Saved data entries
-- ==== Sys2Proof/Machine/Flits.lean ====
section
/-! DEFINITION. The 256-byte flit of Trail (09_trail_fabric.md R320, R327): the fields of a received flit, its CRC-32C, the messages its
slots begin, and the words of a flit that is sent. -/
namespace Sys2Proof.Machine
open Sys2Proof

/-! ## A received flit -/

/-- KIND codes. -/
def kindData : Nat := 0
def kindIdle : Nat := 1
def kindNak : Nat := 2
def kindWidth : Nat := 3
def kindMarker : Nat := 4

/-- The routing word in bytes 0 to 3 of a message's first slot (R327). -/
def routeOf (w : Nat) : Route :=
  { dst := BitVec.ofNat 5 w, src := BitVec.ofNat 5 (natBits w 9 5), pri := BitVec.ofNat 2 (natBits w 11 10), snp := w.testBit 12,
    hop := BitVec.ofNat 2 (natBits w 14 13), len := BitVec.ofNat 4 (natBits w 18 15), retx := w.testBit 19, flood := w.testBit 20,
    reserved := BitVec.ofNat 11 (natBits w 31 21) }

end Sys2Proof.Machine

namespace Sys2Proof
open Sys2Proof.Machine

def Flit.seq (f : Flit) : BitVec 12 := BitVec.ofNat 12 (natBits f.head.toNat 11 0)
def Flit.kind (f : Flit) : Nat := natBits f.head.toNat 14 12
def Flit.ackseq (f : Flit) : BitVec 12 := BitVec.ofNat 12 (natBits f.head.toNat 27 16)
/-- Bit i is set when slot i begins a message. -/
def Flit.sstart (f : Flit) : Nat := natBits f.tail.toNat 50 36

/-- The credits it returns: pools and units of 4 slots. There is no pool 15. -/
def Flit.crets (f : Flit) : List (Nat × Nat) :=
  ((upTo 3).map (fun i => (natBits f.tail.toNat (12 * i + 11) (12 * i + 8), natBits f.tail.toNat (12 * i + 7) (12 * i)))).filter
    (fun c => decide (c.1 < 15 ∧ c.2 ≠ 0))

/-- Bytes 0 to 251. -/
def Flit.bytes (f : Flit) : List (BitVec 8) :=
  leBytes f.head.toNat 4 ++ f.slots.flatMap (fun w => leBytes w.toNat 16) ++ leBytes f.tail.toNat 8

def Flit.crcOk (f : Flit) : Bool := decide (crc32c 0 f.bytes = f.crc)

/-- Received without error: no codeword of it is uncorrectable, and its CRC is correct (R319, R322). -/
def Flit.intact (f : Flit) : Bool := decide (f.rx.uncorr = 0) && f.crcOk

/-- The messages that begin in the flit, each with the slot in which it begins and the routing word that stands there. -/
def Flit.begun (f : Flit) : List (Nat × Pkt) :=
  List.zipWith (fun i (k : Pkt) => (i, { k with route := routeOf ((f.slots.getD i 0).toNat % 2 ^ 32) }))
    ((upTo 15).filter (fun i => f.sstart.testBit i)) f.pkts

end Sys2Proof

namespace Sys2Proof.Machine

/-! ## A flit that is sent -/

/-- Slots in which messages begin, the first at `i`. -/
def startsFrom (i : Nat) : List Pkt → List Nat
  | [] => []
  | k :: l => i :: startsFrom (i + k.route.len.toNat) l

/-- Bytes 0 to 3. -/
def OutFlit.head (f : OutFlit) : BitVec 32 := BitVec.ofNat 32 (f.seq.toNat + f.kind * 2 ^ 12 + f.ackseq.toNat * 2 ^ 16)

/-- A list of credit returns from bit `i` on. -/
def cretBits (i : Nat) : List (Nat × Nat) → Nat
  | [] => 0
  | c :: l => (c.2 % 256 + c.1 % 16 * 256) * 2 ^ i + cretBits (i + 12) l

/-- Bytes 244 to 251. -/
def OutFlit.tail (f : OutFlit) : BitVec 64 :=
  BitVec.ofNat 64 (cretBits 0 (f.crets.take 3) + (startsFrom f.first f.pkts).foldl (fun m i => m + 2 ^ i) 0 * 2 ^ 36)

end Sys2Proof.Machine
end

==

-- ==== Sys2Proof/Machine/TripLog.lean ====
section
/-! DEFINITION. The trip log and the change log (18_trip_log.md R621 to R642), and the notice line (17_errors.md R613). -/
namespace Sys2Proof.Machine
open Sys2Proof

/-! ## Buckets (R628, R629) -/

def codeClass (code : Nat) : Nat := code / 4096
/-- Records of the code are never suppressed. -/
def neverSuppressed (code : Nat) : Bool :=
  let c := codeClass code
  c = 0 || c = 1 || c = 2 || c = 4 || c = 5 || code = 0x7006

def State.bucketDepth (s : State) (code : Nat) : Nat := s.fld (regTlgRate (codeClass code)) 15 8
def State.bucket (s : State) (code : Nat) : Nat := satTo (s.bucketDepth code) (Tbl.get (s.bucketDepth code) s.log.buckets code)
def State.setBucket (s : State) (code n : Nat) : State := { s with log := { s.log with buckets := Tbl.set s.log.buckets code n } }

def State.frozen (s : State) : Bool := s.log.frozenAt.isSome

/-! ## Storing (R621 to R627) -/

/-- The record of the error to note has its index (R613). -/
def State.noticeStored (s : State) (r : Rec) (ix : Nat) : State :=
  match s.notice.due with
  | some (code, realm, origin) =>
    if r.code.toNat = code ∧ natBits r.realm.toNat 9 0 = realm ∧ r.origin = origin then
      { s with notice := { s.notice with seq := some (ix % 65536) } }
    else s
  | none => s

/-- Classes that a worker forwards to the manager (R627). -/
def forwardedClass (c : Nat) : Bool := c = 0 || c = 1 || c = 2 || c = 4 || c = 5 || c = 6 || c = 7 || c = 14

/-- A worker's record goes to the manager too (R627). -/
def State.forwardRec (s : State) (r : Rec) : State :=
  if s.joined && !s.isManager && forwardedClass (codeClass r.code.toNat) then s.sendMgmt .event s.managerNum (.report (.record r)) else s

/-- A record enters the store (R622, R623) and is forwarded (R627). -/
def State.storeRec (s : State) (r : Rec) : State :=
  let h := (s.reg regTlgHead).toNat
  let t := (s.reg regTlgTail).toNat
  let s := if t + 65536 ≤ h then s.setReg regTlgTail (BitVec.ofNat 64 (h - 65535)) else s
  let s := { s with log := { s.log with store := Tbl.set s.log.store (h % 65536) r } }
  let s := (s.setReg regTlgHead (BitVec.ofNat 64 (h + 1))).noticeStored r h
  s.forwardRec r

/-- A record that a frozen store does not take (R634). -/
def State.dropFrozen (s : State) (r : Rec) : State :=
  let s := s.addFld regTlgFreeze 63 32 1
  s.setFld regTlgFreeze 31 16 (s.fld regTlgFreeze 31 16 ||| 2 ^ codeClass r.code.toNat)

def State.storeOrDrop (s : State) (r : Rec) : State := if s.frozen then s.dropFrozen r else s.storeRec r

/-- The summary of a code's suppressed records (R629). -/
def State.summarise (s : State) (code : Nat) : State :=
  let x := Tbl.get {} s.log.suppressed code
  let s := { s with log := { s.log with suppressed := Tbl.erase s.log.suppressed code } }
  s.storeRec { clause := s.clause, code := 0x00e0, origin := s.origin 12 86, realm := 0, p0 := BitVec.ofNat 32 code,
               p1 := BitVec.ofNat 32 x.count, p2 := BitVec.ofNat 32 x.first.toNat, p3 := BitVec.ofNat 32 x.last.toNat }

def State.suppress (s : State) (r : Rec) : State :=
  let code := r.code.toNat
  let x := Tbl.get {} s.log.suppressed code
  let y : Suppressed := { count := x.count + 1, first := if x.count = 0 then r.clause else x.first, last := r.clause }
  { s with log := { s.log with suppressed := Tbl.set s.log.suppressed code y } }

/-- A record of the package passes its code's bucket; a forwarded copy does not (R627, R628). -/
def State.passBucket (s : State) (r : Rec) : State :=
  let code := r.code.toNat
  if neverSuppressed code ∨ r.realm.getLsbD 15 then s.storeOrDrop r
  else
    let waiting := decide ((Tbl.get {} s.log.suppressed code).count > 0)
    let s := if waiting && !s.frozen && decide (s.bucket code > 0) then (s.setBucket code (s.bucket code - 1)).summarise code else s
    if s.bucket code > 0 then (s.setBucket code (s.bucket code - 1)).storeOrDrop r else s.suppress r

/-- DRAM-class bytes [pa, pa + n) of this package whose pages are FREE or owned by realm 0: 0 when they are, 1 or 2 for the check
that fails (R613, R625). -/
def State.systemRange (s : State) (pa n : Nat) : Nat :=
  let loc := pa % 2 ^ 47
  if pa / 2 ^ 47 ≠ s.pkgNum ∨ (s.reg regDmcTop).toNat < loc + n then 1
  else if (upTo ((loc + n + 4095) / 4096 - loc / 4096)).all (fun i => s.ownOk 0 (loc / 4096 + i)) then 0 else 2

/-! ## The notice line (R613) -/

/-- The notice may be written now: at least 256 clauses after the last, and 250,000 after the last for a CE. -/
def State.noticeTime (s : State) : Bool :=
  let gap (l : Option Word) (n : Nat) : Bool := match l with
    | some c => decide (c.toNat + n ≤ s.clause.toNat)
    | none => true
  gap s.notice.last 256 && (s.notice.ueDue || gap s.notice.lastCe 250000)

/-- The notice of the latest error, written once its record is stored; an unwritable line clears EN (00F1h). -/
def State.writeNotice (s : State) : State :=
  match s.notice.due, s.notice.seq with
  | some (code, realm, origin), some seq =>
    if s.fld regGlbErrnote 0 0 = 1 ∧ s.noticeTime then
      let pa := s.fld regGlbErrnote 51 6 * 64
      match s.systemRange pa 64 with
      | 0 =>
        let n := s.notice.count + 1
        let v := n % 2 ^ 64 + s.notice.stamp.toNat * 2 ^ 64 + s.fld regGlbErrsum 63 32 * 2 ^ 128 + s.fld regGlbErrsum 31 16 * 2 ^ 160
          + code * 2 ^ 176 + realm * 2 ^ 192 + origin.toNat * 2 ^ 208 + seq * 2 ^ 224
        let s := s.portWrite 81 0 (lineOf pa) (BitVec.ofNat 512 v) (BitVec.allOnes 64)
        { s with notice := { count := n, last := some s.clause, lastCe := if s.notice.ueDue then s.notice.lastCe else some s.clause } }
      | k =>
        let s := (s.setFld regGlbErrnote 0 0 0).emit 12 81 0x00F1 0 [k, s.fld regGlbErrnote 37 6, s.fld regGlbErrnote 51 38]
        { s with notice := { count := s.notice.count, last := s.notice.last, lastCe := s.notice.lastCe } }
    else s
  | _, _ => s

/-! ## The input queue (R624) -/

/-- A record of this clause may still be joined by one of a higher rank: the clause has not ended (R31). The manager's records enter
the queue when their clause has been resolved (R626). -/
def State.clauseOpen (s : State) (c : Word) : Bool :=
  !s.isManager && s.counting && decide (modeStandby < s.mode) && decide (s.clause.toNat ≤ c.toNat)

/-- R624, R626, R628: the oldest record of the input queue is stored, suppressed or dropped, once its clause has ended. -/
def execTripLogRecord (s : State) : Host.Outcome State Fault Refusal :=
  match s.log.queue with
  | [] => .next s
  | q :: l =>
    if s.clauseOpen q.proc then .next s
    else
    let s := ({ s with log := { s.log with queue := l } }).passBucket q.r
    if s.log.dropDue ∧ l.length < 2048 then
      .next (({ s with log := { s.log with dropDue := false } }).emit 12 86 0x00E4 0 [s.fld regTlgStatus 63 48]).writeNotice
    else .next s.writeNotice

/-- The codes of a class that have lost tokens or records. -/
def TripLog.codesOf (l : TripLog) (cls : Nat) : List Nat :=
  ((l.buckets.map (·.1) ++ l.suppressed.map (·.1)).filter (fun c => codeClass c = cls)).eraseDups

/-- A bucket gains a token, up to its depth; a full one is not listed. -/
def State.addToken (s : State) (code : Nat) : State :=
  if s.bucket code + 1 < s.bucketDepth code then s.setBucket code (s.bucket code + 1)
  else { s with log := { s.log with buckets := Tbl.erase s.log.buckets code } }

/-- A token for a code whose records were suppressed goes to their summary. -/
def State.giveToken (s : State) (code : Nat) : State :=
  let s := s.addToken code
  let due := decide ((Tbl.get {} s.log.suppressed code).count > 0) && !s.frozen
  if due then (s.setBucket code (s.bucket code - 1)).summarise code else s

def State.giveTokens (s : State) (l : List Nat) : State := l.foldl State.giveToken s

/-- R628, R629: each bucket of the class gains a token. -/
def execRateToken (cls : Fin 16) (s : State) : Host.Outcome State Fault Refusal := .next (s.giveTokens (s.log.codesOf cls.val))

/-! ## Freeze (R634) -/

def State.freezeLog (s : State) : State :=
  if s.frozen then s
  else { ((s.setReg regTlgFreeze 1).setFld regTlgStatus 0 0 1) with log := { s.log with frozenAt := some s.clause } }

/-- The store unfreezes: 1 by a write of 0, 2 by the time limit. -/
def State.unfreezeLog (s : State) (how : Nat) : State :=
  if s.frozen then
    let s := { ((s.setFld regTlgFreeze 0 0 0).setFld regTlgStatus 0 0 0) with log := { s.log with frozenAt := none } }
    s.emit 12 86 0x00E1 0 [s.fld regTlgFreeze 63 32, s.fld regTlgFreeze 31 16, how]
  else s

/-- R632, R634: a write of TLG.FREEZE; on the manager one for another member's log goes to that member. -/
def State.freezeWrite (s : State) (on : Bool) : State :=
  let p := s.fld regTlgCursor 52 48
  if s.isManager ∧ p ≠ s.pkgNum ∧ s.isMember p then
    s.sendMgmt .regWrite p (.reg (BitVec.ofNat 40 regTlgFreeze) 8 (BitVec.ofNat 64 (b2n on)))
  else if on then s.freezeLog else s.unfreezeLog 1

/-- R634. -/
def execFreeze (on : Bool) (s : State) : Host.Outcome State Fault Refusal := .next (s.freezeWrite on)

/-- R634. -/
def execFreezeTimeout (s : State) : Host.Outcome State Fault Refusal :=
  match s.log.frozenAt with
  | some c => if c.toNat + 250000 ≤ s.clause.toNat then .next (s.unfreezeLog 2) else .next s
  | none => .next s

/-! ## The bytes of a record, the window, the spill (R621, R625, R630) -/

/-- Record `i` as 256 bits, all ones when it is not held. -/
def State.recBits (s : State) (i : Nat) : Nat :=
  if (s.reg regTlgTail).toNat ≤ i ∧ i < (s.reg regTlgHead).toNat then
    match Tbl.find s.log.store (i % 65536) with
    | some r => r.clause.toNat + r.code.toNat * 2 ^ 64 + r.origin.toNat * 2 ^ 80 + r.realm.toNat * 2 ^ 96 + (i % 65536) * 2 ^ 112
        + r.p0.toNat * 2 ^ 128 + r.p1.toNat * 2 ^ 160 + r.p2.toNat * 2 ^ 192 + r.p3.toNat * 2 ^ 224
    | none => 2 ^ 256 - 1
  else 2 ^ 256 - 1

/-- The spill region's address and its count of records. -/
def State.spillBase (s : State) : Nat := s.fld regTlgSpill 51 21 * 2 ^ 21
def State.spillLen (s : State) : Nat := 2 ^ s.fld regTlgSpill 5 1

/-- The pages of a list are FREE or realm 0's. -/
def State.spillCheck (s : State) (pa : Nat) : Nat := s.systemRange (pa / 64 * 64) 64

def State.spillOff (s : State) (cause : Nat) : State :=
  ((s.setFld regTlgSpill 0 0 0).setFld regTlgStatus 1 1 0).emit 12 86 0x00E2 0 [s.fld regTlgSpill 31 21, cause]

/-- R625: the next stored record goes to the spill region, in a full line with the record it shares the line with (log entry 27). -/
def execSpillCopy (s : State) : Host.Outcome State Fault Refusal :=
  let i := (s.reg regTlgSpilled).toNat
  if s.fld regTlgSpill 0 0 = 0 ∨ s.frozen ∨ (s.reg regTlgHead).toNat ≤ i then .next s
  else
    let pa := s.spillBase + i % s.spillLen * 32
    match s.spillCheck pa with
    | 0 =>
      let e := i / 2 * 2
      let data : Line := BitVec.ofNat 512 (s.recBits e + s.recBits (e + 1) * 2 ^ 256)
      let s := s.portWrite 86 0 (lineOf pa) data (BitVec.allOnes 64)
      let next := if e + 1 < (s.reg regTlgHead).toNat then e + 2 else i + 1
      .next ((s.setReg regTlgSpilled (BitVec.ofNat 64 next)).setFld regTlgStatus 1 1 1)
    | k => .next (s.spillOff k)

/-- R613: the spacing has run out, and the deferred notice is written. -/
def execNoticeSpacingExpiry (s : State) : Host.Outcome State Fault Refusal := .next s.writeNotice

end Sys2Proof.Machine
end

▸ Work required
Copy out each line of the data above, exactly, if it lies between the line holding "def kindData : Nat := 0" and the line holding "(i + k.route.len.toNat) l", inclusive; copy no other line.

▸ Answer space
def kindData : Nat := 0
def kindIdle : Nat := 1
def kindNak : Nat := 2
def kindWidth : Nat := 3
def kindMarker : Nat := 4

/-- The routing word in bytes 0 to 3 of a message's first slot (R327). -/
def routeOf (w : Nat) : Route :=
  { dst := BitVec.ofNat 5 w, src := BitVec.ofNat 5 (natBits w 9 5), pri := BitVec.ofNat 2 (natBits w 11 10), snp := w.testBit 12,
    hop := BitVec.ofNat 2 (natBits w 14 13), len := BitVec.ofNat 4 (natBits w 18 15), retx := w.testBit 19, flood := w.testBit 20,
    reserved := BitVec.ofNat 11 (natBits w 31 21) }

end Sys2Proof.Machine

namespace Sys2Proof
open Sys2Proof.Machine

def Flit.seq (f : Flit) : BitVec 12 := BitVec.ofNat 12 (natBits f.head.toNat 11 0)
def Flit.kind (f : Flit) : Nat := natBits f.head.toNat 14 12
def Flit.ackseq (f : Flit) : BitVec 12 := BitVec.ofNat 12 (natBits f.head.toNat 27 16)
/-- Bit i is set when slot i begins a message. -/
def Flit.sstart (f : Flit) : Nat := natBits f.tail.toNat 50 36

/-- The credits it returns: pools and units of 4 slots. There is no pool 15. -/
def Flit.crets (f : Flit) : List (Nat × Nat) :=
  ((upTo 3).map (fun i => (natBits f.tail.toNat (12 * i + 11) (12 * i + 8), natBits f.tail.toNat (12 * i + 7) (12 * i)))).filter
    (fun c => decide (c.1 < 15 ∧ c.2 ≠ 0))

/-- Bytes 0 to 251. -/
def Flit.bytes (f : Flit) : List (BitVec 8) :=
  leBytes f.head.toNat 4 ++ f.slots.flatMap (fun w => leBytes w.toNat 16) ++ leBytes f.tail.toNat 8

def Flit.crcOk (f : Flit) : Bool := decide (crc32c 0 f.bytes = f.crc)

/-- Received without error: no codeword of it is uncorrectable, and its CRC is correct (R319, R322). -/
def Flit.intact (f : Flit) : Bool := decide (f.rx.uncorr = 0) && f.crcOk

/-- The messages that begin in the flit, each with the slot in which it begins and the routing word that stands there. -/
def Flit.begun (f : Flit) : List (Nat × Pkt) :=
  List.zipWith (fun i (k : Pkt) => (i, { k with route := routeOf ((f.slots.getD i 0).toNat % 2 ^ 32) }))
    ((upTo 15).filter (fun i => f.sstart.testBit i)) f.pkts

end Sys2Proof

namespace Sys2Proof.Machine

/-! ## A flit that is sent -/

/-- Slots in which messages begin, the first at `i`. -/
def startsFrom (i : Nat) : List Pkt → List Nat
  | [] => []
  | k :: l => i :: startsFrom (i + k.route.len.toNat) l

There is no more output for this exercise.